◆ Exercise details
Reading the listing below, restate each entry exactly as written.

◆ Records shown
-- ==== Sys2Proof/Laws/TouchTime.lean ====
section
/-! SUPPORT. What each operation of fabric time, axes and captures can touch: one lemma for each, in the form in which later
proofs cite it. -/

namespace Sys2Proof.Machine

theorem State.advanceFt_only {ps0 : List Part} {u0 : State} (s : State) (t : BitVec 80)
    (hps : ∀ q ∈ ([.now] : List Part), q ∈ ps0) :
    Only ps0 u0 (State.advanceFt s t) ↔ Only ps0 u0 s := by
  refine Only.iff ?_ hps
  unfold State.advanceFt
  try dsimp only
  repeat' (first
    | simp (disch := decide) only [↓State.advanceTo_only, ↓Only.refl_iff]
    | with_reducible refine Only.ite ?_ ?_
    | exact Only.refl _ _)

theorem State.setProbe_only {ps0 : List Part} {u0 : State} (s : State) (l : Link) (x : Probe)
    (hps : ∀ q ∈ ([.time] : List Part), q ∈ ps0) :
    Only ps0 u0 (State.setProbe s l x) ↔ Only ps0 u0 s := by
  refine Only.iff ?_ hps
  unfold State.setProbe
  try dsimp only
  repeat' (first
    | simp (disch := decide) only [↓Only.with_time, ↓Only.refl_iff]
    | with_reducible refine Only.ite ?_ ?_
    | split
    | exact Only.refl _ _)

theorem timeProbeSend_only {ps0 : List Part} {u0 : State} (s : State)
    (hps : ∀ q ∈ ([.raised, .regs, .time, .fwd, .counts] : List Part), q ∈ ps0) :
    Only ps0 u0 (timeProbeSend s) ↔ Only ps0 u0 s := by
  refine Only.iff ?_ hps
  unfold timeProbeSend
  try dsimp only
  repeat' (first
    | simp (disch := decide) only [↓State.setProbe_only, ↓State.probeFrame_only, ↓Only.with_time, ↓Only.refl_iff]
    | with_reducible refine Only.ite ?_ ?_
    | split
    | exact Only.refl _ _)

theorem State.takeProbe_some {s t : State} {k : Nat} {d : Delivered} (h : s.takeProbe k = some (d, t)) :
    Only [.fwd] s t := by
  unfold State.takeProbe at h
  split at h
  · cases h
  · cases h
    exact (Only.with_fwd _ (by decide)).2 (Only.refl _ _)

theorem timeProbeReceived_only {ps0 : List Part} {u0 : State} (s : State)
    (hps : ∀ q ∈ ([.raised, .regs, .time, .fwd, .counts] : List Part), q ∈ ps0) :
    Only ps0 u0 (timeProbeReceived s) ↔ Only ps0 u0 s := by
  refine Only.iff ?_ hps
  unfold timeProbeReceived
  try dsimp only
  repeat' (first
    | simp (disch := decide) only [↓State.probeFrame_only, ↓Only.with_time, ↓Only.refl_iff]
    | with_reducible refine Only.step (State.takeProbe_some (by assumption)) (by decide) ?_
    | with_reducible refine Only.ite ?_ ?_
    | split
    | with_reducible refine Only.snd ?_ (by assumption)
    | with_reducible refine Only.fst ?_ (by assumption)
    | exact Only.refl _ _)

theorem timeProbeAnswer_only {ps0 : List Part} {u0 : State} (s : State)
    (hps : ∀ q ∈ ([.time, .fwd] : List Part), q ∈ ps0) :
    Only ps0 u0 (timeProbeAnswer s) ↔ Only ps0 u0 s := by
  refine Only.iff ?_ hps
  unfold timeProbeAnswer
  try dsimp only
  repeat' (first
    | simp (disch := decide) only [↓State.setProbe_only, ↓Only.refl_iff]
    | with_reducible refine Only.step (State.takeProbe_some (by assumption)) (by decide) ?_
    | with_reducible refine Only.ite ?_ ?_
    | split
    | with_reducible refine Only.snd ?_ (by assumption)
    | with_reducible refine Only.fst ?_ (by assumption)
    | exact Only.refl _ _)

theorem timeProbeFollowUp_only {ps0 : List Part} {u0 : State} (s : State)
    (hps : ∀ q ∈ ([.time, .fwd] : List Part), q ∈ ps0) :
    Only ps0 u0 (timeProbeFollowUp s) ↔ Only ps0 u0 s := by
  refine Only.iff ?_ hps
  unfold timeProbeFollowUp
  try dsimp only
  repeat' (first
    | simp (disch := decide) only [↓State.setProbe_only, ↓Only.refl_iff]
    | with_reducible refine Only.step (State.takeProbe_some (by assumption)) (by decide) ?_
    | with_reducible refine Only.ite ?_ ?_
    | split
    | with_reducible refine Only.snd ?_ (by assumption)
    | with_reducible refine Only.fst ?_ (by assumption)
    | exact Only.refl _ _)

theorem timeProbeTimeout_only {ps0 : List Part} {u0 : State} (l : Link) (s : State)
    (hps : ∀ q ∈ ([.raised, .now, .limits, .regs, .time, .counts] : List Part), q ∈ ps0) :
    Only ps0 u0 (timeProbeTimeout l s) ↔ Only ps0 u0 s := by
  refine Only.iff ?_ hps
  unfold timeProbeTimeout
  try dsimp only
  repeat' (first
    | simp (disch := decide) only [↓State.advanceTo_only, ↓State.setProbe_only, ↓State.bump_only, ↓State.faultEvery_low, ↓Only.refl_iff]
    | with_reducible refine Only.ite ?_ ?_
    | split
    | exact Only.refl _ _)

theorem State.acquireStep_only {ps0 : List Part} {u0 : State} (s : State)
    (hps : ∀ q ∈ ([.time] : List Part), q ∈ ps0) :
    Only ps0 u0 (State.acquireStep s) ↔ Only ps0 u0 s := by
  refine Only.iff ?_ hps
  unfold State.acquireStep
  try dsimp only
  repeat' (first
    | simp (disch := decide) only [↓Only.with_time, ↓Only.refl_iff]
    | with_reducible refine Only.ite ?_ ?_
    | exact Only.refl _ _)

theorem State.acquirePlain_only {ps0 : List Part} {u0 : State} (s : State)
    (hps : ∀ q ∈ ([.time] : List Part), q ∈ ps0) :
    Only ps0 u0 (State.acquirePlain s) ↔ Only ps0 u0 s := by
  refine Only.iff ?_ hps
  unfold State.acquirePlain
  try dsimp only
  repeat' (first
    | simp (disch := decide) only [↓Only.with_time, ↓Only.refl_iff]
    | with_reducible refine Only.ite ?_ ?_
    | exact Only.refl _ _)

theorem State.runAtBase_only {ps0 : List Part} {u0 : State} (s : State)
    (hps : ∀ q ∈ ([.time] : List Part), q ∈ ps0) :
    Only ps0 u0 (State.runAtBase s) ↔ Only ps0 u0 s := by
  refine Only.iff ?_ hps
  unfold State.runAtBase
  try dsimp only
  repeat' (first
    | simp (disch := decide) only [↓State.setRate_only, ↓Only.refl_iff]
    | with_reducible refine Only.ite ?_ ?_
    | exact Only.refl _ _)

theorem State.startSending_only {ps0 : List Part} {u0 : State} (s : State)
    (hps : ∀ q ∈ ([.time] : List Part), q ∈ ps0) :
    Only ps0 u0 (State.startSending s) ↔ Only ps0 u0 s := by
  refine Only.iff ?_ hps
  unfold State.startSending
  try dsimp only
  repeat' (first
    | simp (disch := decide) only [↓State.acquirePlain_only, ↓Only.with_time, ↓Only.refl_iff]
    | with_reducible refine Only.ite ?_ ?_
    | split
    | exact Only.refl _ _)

◆ Solution
-- ==== Sys2Proof/Laws/TouchTime.lean ====
section
/-! SUPPORT. What each operation of fabric time, axes and captures can touch: one lemma for each, in the form in which later
proofs cite it. -/

namespace Sys2Proof.Machine

theorem State.advanceFt_only {ps0 : List Part} {u0 : State} (s : State) (t : BitVec 80)
    (hps : ∀ q ∈ ([.now] : List Part), q ∈ ps0) :
    Only ps0 u0 (State.advanceFt s t) ↔ Only ps0 u0 s := by
  refine Only.iff ?_ hps
  unfold State.advanceFt
  try dsimp only
  repeat' (first
    | simp (disch := decide) only [↓State.advanceTo_only, ↓Only.refl_iff]
    | with_reducible refine Only.ite ?_ ?_
    | exact Only.refl _ _)

theorem State.setProbe_only {ps0 : List Part} {u0 : State} (s : State) (l : Link) (x : Probe)
    (hps : ∀ q ∈ ([.time] : List Part), q ∈ ps0) :
    Only ps0 u0 (State.setProbe s l x) ↔ Only ps0 u0 s := by
  refine Only.iff ?_ hps
  unfold State.setProbe
  try dsimp only
  repeat' (first
    | simp (disch := decide) only [↓Only.with_time, ↓Only.refl_iff]
    | with_reducible refine Only.ite ?_ ?_
    | split
    | exact Only.refl _ _)

theorem timeProbeSend_only {ps0 : List Part} {u0 : State} (s : State)
    (hps : ∀ q ∈ ([.raised, .regs, .time, .fwd, .counts] : List Part), q ∈ ps0) :
    Only ps0 u0 (timeProbeSend s) ↔ Only ps0 u0 s := by
  refine Only.iff ?_ hps
  unfold timeProbeSend
  try dsimp only
  repeat' (first
    | simp (disch := decide) only [↓State.setProbe_only, ↓State.probeFrame_only, ↓Only.with_time, ↓Only.refl_iff]
    | with_reducible refine Only.ite ?_ ?_
    | split
    | exact Only.refl _ _)

theorem State.takeProbe_some {s t : State} {k : Nat} {d : Delivered} (h : s.takeProbe k = some (d, t)) :
    Only [.fwd] s t := by
  unfold State.takeProbe at h
  split at h
  · cases h
  · cases h
    exact (Only.with_fwd _ (by decide)).2 (Only.refl _ _)

theorem timeProbeReceived_only {ps0 : List Part} {u0 : State} (s : State)
    (hps : ∀ q ∈ ([.raised, .regs, .time, .fwd, .counts] : List Part), q ∈ ps0) :
    Only ps0 u0 (timeProbeReceived s) ↔ Only ps0 u0 s := by
  refine Only.iff ?_ hps
  unfold timeProbeReceived
  try dsimp only
  repeat' (first
    | simp (disch := decide) only [↓State.probeFrame_only, ↓Only.with_time, ↓Only.refl_iff]
    | with_reducible refine Only.step (State.takeProbe_some (by assumption)) (by decide) ?_
    | with_reducible refine Only.ite ?_ ?_
    | split
    | with_reducible refine Only.snd ?_ (by assumption)
    | with_reducible refine Only.fst ?_ (by assumption)
    | exact Only.refl _ _)

theorem timeProbeAnswer_only {ps0 : List Part} {u0 : State} (s : State)
    (hps : ∀ q ∈ ([.time, .fwd] : List Part), q ∈ ps0) :
    Only ps0 u0 (timeProbeAnswer s) ↔ Only ps0 u0 s := by
  refine Only.iff ?_ hps
  unfold timeProbeAnswer
  try dsimp only
  repeat' (first
    | simp (disch := decide) only [↓State.setProbe_only, ↓Only.refl_iff]
    | with_reducible refine Only.step (State.takeProbe_some (by assumption)) (by decide) ?_
    | with_reducible refine Only.ite ?_ ?_
    | split
    | with_reducible refine Only.snd ?_ (by assumption)
    | with_reducible refine Only.fst ?_ (by assumption)
    | exact Only.refl _ _)

theorem timeProbeFollowUp_only {ps0 : List Part} {u0 : State} (s : State)
    (hps : ∀ q ∈ ([.time, .fwd] : List Part), q ∈ ps0) :
    Only ps0 u0 (timeProbeFollowUp s) ↔ Only ps0 u0 s := by
  refine Only.iff ?_ hps
  unfold timeProbeFollowUp
  try dsimp only
  repeat' (first
    | simp (disch := decide) only [↓State.setProbe_only, ↓Only.refl_iff]
    | with_reducible refine Only.step (State.takeProbe_some (by assumption)) (by decide) ?_
    | with_reducible refine Only.ite ?_ ?_
    | split
    | with_reducible refine Only.snd ?_ (by assumption)
    | with_reducible refine Only.fst ?_ (by assumption)
    | exact Only.refl _ _)

theorem timeProbeTimeout_only {ps0 : List Part} {u0 : State} (l : Link) (s : State)
    (hps : ∀ q ∈ ([.raised, .now, .limits, .regs, .time, .counts] : List Part), q ∈ ps0) :
    Only ps0 u0 (timeProbeTimeout l s) ↔ Only ps0 u0 s := by
  refine Only.iff ?_ hps
  unfold timeProbeTimeout
  try dsimp only
  repeat' (first
    | simp (disch := decide) only [↓State.advanceTo_only, ↓State.setProbe_only, ↓State.bump_only, ↓State.faultEvery_low, ↓Only.refl_iff]
    | with_reducible refine Only.ite ?_ ?_
    | split
    | exact Only.refl _ _)

theorem State.acquireStep_only {ps0 : List Part} {u0 : State} (s : State)
    (hps : ∀ q ∈ ([.time] : List Part), q ∈ ps0) :
    Only ps0 u0 (State.acquireStep s) ↔ Only ps0 u0 s := by
  refine Only.iff ?_ hps
  unfold State.acquireStep
  try dsimp only
  repeat' (first
    | simp (disch := decide) only [↓Only.with_time, ↓Only.refl_iff]
    | with_reducible refine Only.ite ?_ ?_
    | exact Only.refl _ _)

theorem State.acquirePlain_only {ps0 : List Part} {u0 : State} (s : State)
    (hps : ∀ q ∈ ([.time] : List Part), q ∈ ps0) :
    Only ps0 u0 (State.acquirePlain s) ↔ Only ps0 u0 s := by
  refine Only.iff ?_ hps
  unfold State.acquirePlain
  try dsimp only
  repeat' (first
    | simp (disch := decide) only [↓Only.with_time, ↓Only.refl_iff]
    | with_reducible refine Only.ite ?_ ?_
    | exact Only.refl _ _)

theorem State.runAtBase_only {ps0 : List Part} {u0 : State} (s : State)
    (hps : ∀ q ∈ ([.time] : List Part), q ∈ ps0) :
    Only ps0 u0 (State.runAtBase s) ↔ Only ps0 u0 s := by
  refine Only.iff ?_ hps
  unfold State.runAtBase
  try dsimp only
  repeat' (first
    | simp (disch := decide) only [↓State.setRate_only, ↓Only.refl_iff]
    | with_reducible refine Only.ite ?_ ?_
    | exact Only.refl _ _)

theorem State.startSending_only {ps0 : List Part} {u0 : State} (s : State)
    (hps : ∀ q ∈ ([.time] : List Part), q ∈ ps0) :
    Only ps0 u0 (State.startSending s) ↔ Only ps0 u0 s := by
  refine Only.iff ?_ hps
  unfold State.startSending
  try dsimp only
  repeat' (first
    | simp (disch := decide) only [↓State.acquirePlain_only, ↓Only.with_time, ↓Only.refl_iff]
    | with_reducible refine Only.ite ?_ ?_
    | split
    | exact Only.refl _ _)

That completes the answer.